Mary gets bored and starts doing her usual calisthenics over my legs. She falls back and bumps her forehead on the edge of the coffee table. I curse to myself as a see a raised ridge already forming, knowing that I'll have to put off her 2 year old portraits for yet another week (they've already been put off a couple of times for various marks on her face).
While I sit with Mary in my lap, stewing over my lack of freedom, Ben comes upstairs with his legs spread apart like one of those kids who wears corrective shoes with a pole connecting the two feet (remember those?). Anyway, he waddles in with a big wet spot on his pants that goes down to his knees and even up to his belly. "Mommy I pooped!", he says. I take him back to the biggest bathroom that will handle this mess...my newly cleaned master bath. At first I delicately try to strip him, keeping myself away from the mess, but soon found that was impossible. Pushing out the poop caused a flood of urine so he was drenched with both. The poop was so mushy it had exploded from his underpants up his lower back. And as I peeled off the layers, the poop slides all the way down his legs, smearing the back of them with a thick layer. YUCK. Even Ben was holding his nose, it smelled so bad. Mary had to come in and watch of course. She has to be a part of the action, ALWAYS. She often makes her little observatory comments like, "Ben poop" and "That's messy", etc., etc. I should have thrown him directly into the tub after that, but I knew that Mary would have to jump in with him and I didn't want to deal with that. Instead, I sudsed up a washcloth and drenched him with it to clean him up as best as I could. I threw his underwear in the toilet to soak. While I'm working away on Ben, Mary decides to flush the toilet..."NO!!!" I yell. I saved Ben's underwear before it got flushed away. Ted comes in again to rescue me. Sometimes I tell myself how nice it would be to sit at the computer looking for a job all morning like he does. It looks so peaceful. But I know I'm telling myself lies in the heat of frustration. He takes Mary out of the room (once again) so I can finish the task at hand. Ben is crying and disgusted by the whole thing. My bathroom now had a new sent that replaced the clean, fresh one. It wreaked with the smell of poop.
After cleaning Ben up, I washed my hands as good as I could, but nothing could erase the faint smell of poop on my hands. I resumed my position on the couch with Mary. Ted walks in the room and tells me that his friend from the old job wanted to go to lunch. Ted is well aware of my poor mood and was treading very carefully. "Whatever, that's fine", I say...knowing that my tone was negative and downtrodden. He promises to give me a break this afternoon before quickly taking a shower and heading out the door before I can change my mind. Not that I would. I know he needs to get out just as much as I do.
I fixed my lunch as well as the kids. I confirmed Ben's order of Peanut Butter and Jelly, cut in squares instead of the usual triangles. When I put it before him, he said, "I wanted triangles!" and refused to eat it.

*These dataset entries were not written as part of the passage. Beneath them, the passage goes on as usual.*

/-- A queue set covered by check 8 of a pending castling (R65, R66): the castling of scope H would give it to another partition. -/
def State.setCovered (s : State) (port set : Nat) : Bool :=
  match s.image.castle with
  | some c =>
    c.accepted && bit c.mask 16 &&
      (let sh := fun type idx => (tabGet 0 (s.plane 16 (s.shadowOf 16)).words (type * 2 ^ 28 + idx)).toNat
       let holds := fun (p : Nat) => bit (sh 2 (28 * p)) 0 &&
         (bit (sh 2 (28 * p + 1 + port / 32)) (port % 32) || bit (sh 2 (28 * p + 9 + port / 32)) (port % 32))
       let excl := (List.range 16).any fun p => bit (sh 2 (28 * p)) 0 && bit (sh 2 (28 * p + 1 + port / 32)) (port % 32)
       let after : Nat := if holds set then set else if !excl && bits (sh 1 (128 + 8 * port + 1)) 6 3 = set then 16 else 31
       let before : Nat := if s.holdsPortT s.tagNow set port || s.sharesPortT s.tagNow set port then set
         else if (s.exclusiveT s.tagNow port).isNone && s.ownerSet s.tagNow port = set then 16 else 31
       before ≠ after)
  | none => false

/-! ## Virtual times (R331, R332) -/

/-- `a` precedes `b` modulo 2³⁶. -/
def vBefore (a b : Nat) : Bool := decide (a ≠ b ∧ (b + 2 ^ 36 - a) % 2 ^ 36 < 2 ^ 35)

/-- The later of two virtual times. -/
def vLater (a b : Nat) : Nat := if vBefore a b then b else a

/-- The finish time of a copy at a node (R331). -/
def vFinish (start len overhead weight : Nat) : Nat := (start + (len + overhead) * 256 / max 1 weight) % 2 ^ 36

/-- The class weight of a queue under a plane tag: of the scope that holds the queue set (R328). -/
def State.clsWeight (s : State) (tag port set c : Nat) : Nat :=
  max 1 (s.pget (s.setPart tag port set) tag F.SCH_CLS_CFG.weight (port * 16 + set) c)

/-- The set weight under a plane tag. -/
def State.setWeight (s : State) (tag port set : Nat) : Nat := max 1 (s.pget 16 tag F.SCH_SET_CFG.weight (port * 16 + set))

/-- The overhead of a port under a plane tag. -/
def State.overhead (s : State) (tag port : Nat) : Nat := s.pget 16 tag F.SCH_PORT.overhead port

/-- The set child of a port node. -/
def State.setNode (s : State) (port set : Nat) : SetNode := tabGet {} s.sets (port * 16 + set)

/-- Change the set child of a port node. -/
def State.modSetNode (s : State) (port set : Nat) (g : SetNode → SetNode) : State :=
  { s with sets := tabMod {} s.sets (port * 16 + set) g }

/-- Give the head of a queue of classes 0–6, and its set, a tag where none stands (R331). -/
def State.refreshTag (s : State) (port set c : Nat) : State :=
  if c = 7 then s
  else
    let n := queueNo port set c
    let q := s.queue n
    let s := match q.head, q.tag with
      | [], _ => s.setQueue n { q with tag := none }
      | h :: _, none =>
        let st := vLater (s.fget F.SCH_SET_VT.vt (port * 16 + set)) q.lastF
        s.setQueue n { q with tag := some (st, vFinish st (s.schedLen h) (s.overhead h.tag port) (s.clsWeight h.tag port set c)) }
      | _, some _ => s
    let any := (List.range 7).any fun k => (s.queue (queueNo port set k)).head ≠ []
    let node := s.setNode port set
    if !any then s.modSetNode port set fun k => { k with tag := none }
    else if node.tag.isNone then
      s.modSetNode port set fun k => { k with tag := some (vLater (s.fget F.SCH_VT_NOW.vt port) k.lastF) }
    else s

/-- A frame that has ended gives its length to the tag that its copy at the head of a queue holds (R331). -/
def State.retag (s : State) (id : Nat) : State :=
  s.queues.foldl (fun s e => match e.2.head, e.2.tag with
    | h :: _, some (st, _) =>
      if h.frame = id then
        s.setQueue e.1 { e.2 with tag := some (st, vFinish st (s.schedLen h) (s.overhead h.tag h.port) (s.clsWeight h.tag h.port h.set h.qclass)) }
      else s
    | _, _ => s) s

/-! ## Enqueueing (R281, R295) -/

/-- A counter of a partition's switch bank (R291). -/
def State.swcCount (s : State) (p i : Nat) (n : Nat := 1) : State := s.bump F.SWC_CNT.count p i n

/-- The copy may take its queue deep (R294). -/
def State.mayDeep (s : State) (c : Copy) : Bool :=
  decide (c.qclass ≠ 7 ∧ s.queueDeepTh c.tag c.port c.set c.qclass ≠ 0 ∧
    bits (s.partWordT c.tag (s.setPart c.tag c.port c.set) 19) 20 0 ≠ 0)

/-- The bytes of copies. -/
def State.copiesBytes (s : State) (l : List Copy) : Nat := (l.map s.storedLen).sum

/-- Move pending copies to the head, in order, until it holds `refill` bytes (R295): the head, what stays pending, and how many moved. -/
def State.bypass (s : State) (refill : Nat) : List Copy → List Copy → Nat → List Copy × List Copy × Nat
  | head, [], n => (head, [], n)
  | head, c :: t, n => if s.copiesBytes head < refill then s.bypass refill (head ++ [c]) t (n + 1) else (head, c :: t, n)

/-- A DEEP queue with an empty deep part takes from its pending part while its head is below `refill`, and goes ON_CHIP when nothing is
left in either (R295). -/
def State.deepSettle (s : State) (n : Nat) : State :=
  let q := s.queue n
  if !q.isDeep ∨ q.deep ≠ [] then s
  else
    match q.pend with
    | [] => s.setQueue n { q with isDeep := false, reading := false }
    | c :: _ =>
      let (head, pend, k) := s.bypass (s.queueRefill c.tag (n / 128) (n / 8 % 16) (n % 8)) q.head q.pend 0
      let s := s.putQueue n { q with head := head, pend := pend, isDeep := pend ≠ [], reading := q.reading && pend ≠ [] }
      let s := (q.pend.take k).foldl (fun s c => s.bump F.HBC_CNT.count c.part 3) s
      s.refreshTag (n / 128) (n / 8 % 16) (n % 8)

/-- Append a copy to its queue: to the head while ON_CHIP within the deep threshold, else to the pending part (R295). The port's transmitter is not
in low-power idle while a queue holds a frame (R149). -/
def State.appendCopy (s : State) (c : Copy) : State :=
  let n := copyQueue c
  let s := s.fset F.MAC_STATUS.lpi_tx c.port 0 0
  let q := s.queue n
  if q.isDeep then (s.putQueue n { q with pend := q.pend ++ [c] }).deepSettle n
  else if s.mayDeep c ∧ s.queueDeepTh c.tag c.port c.set c.qclass < s.queueBytes q + s.copyLen c then
    (s.putQueue n { q with pend := q.pend ++ [c], isDeep := true }).deepSettle n
  else (s.setQueue n { q with head := q.head ++ [c] }).refreshTag c.port c.set c.qclass

/-- Why a copy is not enqueued (R406): 0 enqueued, 1 NO_QSET, 2 CASTLING_DROP, 3 RED_DROP, 4 TAIL_DROP. `set` is the queue set that
the copy names, checked against the one R280 finds. -/
def State.enqueueCheck (s : State) (c : Copy) (holder : Nat) : Nat :=
  let found := s.setFor c.tag holder c.port
  if found ≠ some c.set ∨ (!c.mirror ∧ !s.editOk c.tag holder c.edit) then 1
  else if s.setCovered c.port c.set then 2
  else
    let occ := s.queueBytes (s.queue (copyQueue c))
    if c.colour = 2 ∧ s.redDrops c.tag c.port c.set c.qclass occ then 3
    else if s.queueLimit c.tag c.port c.set c.qclass < occ + s.copyLen c then 4
    else 0

/-- Count a copy that is not enqueued (R280, R281, R287, R291): a mirror copy that fails R281 is MIRROR_DROP. -/
def State.countDrop (s : State) (c : Copy) (why : Nat) : State :=
  if c.mirror ∧ why ≠ 1 then s.swcCount c.part 11
  else match why with
    | 1 => (s.swcCount c.part 8).swcCount c.part 7
    | 2 => (s.swcCount c.part 9).swcCount c.part 7
    | 3 => s.swcCount c.part 6
    | _ => s.swcCount c.part 7

/-- The port transmits nothing and nothing is selected for it (R25). -/
def State.portIdle (s : State) (port : Nat) : Bool :=
  let p := s.port port
  p.wire.isNone && p.remainder.isNone && decide (p.ctlWait = [] ∧ p.fifo7 = [] ∧ p.fifoG = [] ∧ p.order7 = [] ∧ p.orderG = [])

/-- A copy reaching the scheduler is sent cut-through (R25, R283). -/
def State.cutThrough (s : State) (c : Copy) : Bool :=
  match s.frame c.frame with
  | none => false
  | some f =>
    !f.ended && f.injected.isNone && s.flag F.SWC_CFG.ct_en && s.portIdle c.port &&
      (s.queues.all fun e => e.1 / 128 ≠ c.port ||
        ((e.2.head ++ e.2.pend).all (fun x => x.frame = c.frame) && e.2.deep.all fun d => d.copy.frame = c.frame)) &&
      decide (speedMbps (s.portSpeed c.port) ≤ speedMbps (s.portSpeed f.port)) && s.gateOpen c.port c.tag c.qclass s.time.now &&
      decide ((s.queue (copyQueue c)).deep = [])

/-- Enqueue a copy (R280, R281): the reason it was dropped, 0 for none, and the state. The first copy of a frame takes over its
holding, each further one adds a holding (R275). -/
def State.enqueue (s : State) (c : Copy) (holder : Nat) (trace : Option Nat) : Nat × State :=
  let why := s.enqueueCheck c holder
  if why ≠ 0 then (why, s.countDrop c why)
  else
    let n := match s.frame c.frame with | some f => f.copies | none => 0
    let s := if n = 0 then s else s.retainOne c.port c.handle
    let (tr, s) := s.traceCopy trace
    let c := { c with id := s.nextCopy, trace := tr, tEnq := some s.time.now, ct := s.cutThrough c }
    let s := { s with nextCopy := s.nextCopy + 1 }
    let s := (s.modFrame c.frame fun f => { f with copies := f.copies + 1 }).appendCopy c
    let s := (s.swcCount c.part (if c.mirror then 10 else 0)).balAdd c.part 6
    (0, s)

/-! ## Withdrawal and drops after enqueue -/

/-- Remove copies from a queue; a new front copy of the head takes a tag. -/
def State.filterQueue (s : State) (n : Nat) (keep : Copy → Bool) : State :=
  let q := s.queue n
  let head := q.head.filter keep
  let tag := if (q.head.head?.map (·.id)) = (head.head?.map (·.id)) then q.tag else none
  (s.putQueue n { q with head := head, pend := q.pend.filter keep, tag := tag }).refreshTag (n / 128) (n / 8 % 16) (n % 8)

/-- A copy leaves by one of the drops after enqueue (R31): LEAVE, the balance, its trace and its frame. -/
def State.dropCopy (s : State) (c : Copy) (balance outcome : Nat) : State :=
  let s := (s.leave c.port c.handle).balAdd c.part balance
  let s := s.traceTx c (if c.mirror then 1 else 0) outcome none
  s.copyGone c

/-- A punt copy leaves its queue without being taken: LEAVE, the balance, its trace and its frame. -/
def State.dropPunt (s : State) (q : Punt) (balance outcome : Nat) : State :=
  let c : Copy := { id := 0, frame := q.frame, handle := q.handle, len := q.len, part := q.part, port := q.inPort, set := 0, qclass := 0,
                    cls := 0, colour := 0, tag := 0, edit := 0, trace := q.trace, tEnq := q.tEnq }
  ((((s.leave q.inPort q.handle).balAdd q.part balance).traceTx c 2 outcome none)).copyGone c

/-- Withdraw every copy of a frame from the punt queues. -/
def State.withdrawPunts (s : State) (id : Nat) : State :=
  s.punts.foldl (fun s e =>
    let gone := e.2.filter fun q => q.frame = id
    if gone = [] then s
    else gone.foldl (fun s q => s.dropPunt q 9 6) { s with punts := tabSet [] s.punts e.1 (e.2.filter fun q => q.frame ≠ id) }) s

/-- Withdraw every copy of a frame from the queues (R283). -/
def State.withdraw (s : State) (id : Nat) : State :=
  (s.withdrawPunts id).queues.foldl (fun s e =>
    let gone := (e.2.head ++ e.2.pend).filter fun c => c.frame = id
    if gone = [] then s
    else gone.foldl (fun s c => s.dropCopy c 9 6) (s.filterQueue e.1 fun c => c.frame ≠ id)) (s.withdrawPunts id)

/-! ## Every copy made and not left (R290) -/

/-- The copies in the engines of the rewrite clusters, running and waiting. -/
def engineCopies (e : Engine) : List Copy :=
  (e.run.map (·.copy)).toList ++ e.wait7.toList ++ e.wait.toList

/-- The copies at a port's egress FIFO and transmitter. -/
def portCopies (p : PortSt) : List Copy :=
  (p.fifo7 ++ p.fifoG ++ p.wire.toList ++ p.remainder.toList).map (·.copy)

/-- The copies on-chip: in queues, rewrite clusters and egress FIFOs. -/
def State.chipCopies (s : State) : List Copy :=
  (s.queues.flatMap fun e => e.2.head ++ ((e.2.deep.filter fun d => d.staged).map fun d => d.copy) ++ e.2.pend) ++ (s.clusters.flatMap fun e => e.2.input) ++
    (s.engines.flatMap fun e => engineCopies e.2) ++ (s.ports.flatMap fun e => portCopies e.2)

/-- A port holds a copy of the previous generation (R346). -/
def State.holdsOld (s : State) (port : Nat) : Bool :=
  (s.chipCopies ++ s.queues.flatMap fun e => e.2.deep.map fun d => d.copy).any fun c => c.port = port ∧ c.tag ≠ s.tagNow

/-- The hold of R339 is in force: preemption is active and a running list holds it, the previous generation's while the port holds a copy of
it (R346). -/
def State.portHold (s : State) (port t : Nat) : Bool :=
  s.preempts port && (s.listHold port s.tagNow t || (s.holdsOld port && s.listHold port (1 - s.tagNow) t))

/-- The bytes of a copy in a punt queue: its frame's length, or its buffer size while the frame arrives (R281). -/
def State.puntLen (s : State) (q : Punt) : Nat :=
  match s.frame q.frame with
  | some f => if f.ended then f.len else s.bufSizeOf q.handle
  | none => q.len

I told him he was not getting triangles when he asked for squares and he needed to eat it the way it was. He then cried and said he wanted a hot dog. Not today...I thought to myself. I have nerves of steel and I am NOT budging. "No, you need to eat your peanut butter and jelly". Crying ensued. I listed through my whole lunch as waves of the poop smell still radiated from Ben. He left the table and went downstairs. I ate the rest of my meal in a grumbly mood. Ben comes back upstairs and wants a brownie. "Not until you eat your sandwich", I say. I cries some more...until finally backing from my former resolve, I make him the cotton pickin' hot dog just so he would eat something. All is well and peace is restored. And somehow, blogging about it makes me feel much better. Even though, this whole time has been interrupted filling up sippy cups, making a hot dog, changing Mary's poopy diaper (looked just like Ben's...mushy and orangish), and watching Mary remove all the contents of my purse and doing who knows what to my Palm. It was worth it.
Sunday, November 26, 2006
No Good Thing Does He Withhold
With Ted's current state of unemployment, it felt good to know that no good thing will be withheld from us. Ted's starting to let some of his hurt feelings surface. He doesn't get carried away...he'll just voice his frustration. His anger is not with God, but the people who let him go. How could this happen? He worked so hard! Is this the payment he gets? You could say that he just didn't feel it was fair...that he was...blameless. The next day gave us this scripture message. In the shower this morning (all of my good thinking is done in the shower), I was pondering the whole idea of "God doesn't make bad things happen to people", he allows them to happen. "God always works good for those who love the Lord." I've heard these statements a lot. And I believe them. I believe that some things may happen that seem bad, but God always has the greater good in mind. I do think it happens to go well with my optimistic, hopeful nature to believe these statements, too. I simply want to believe them with all I have.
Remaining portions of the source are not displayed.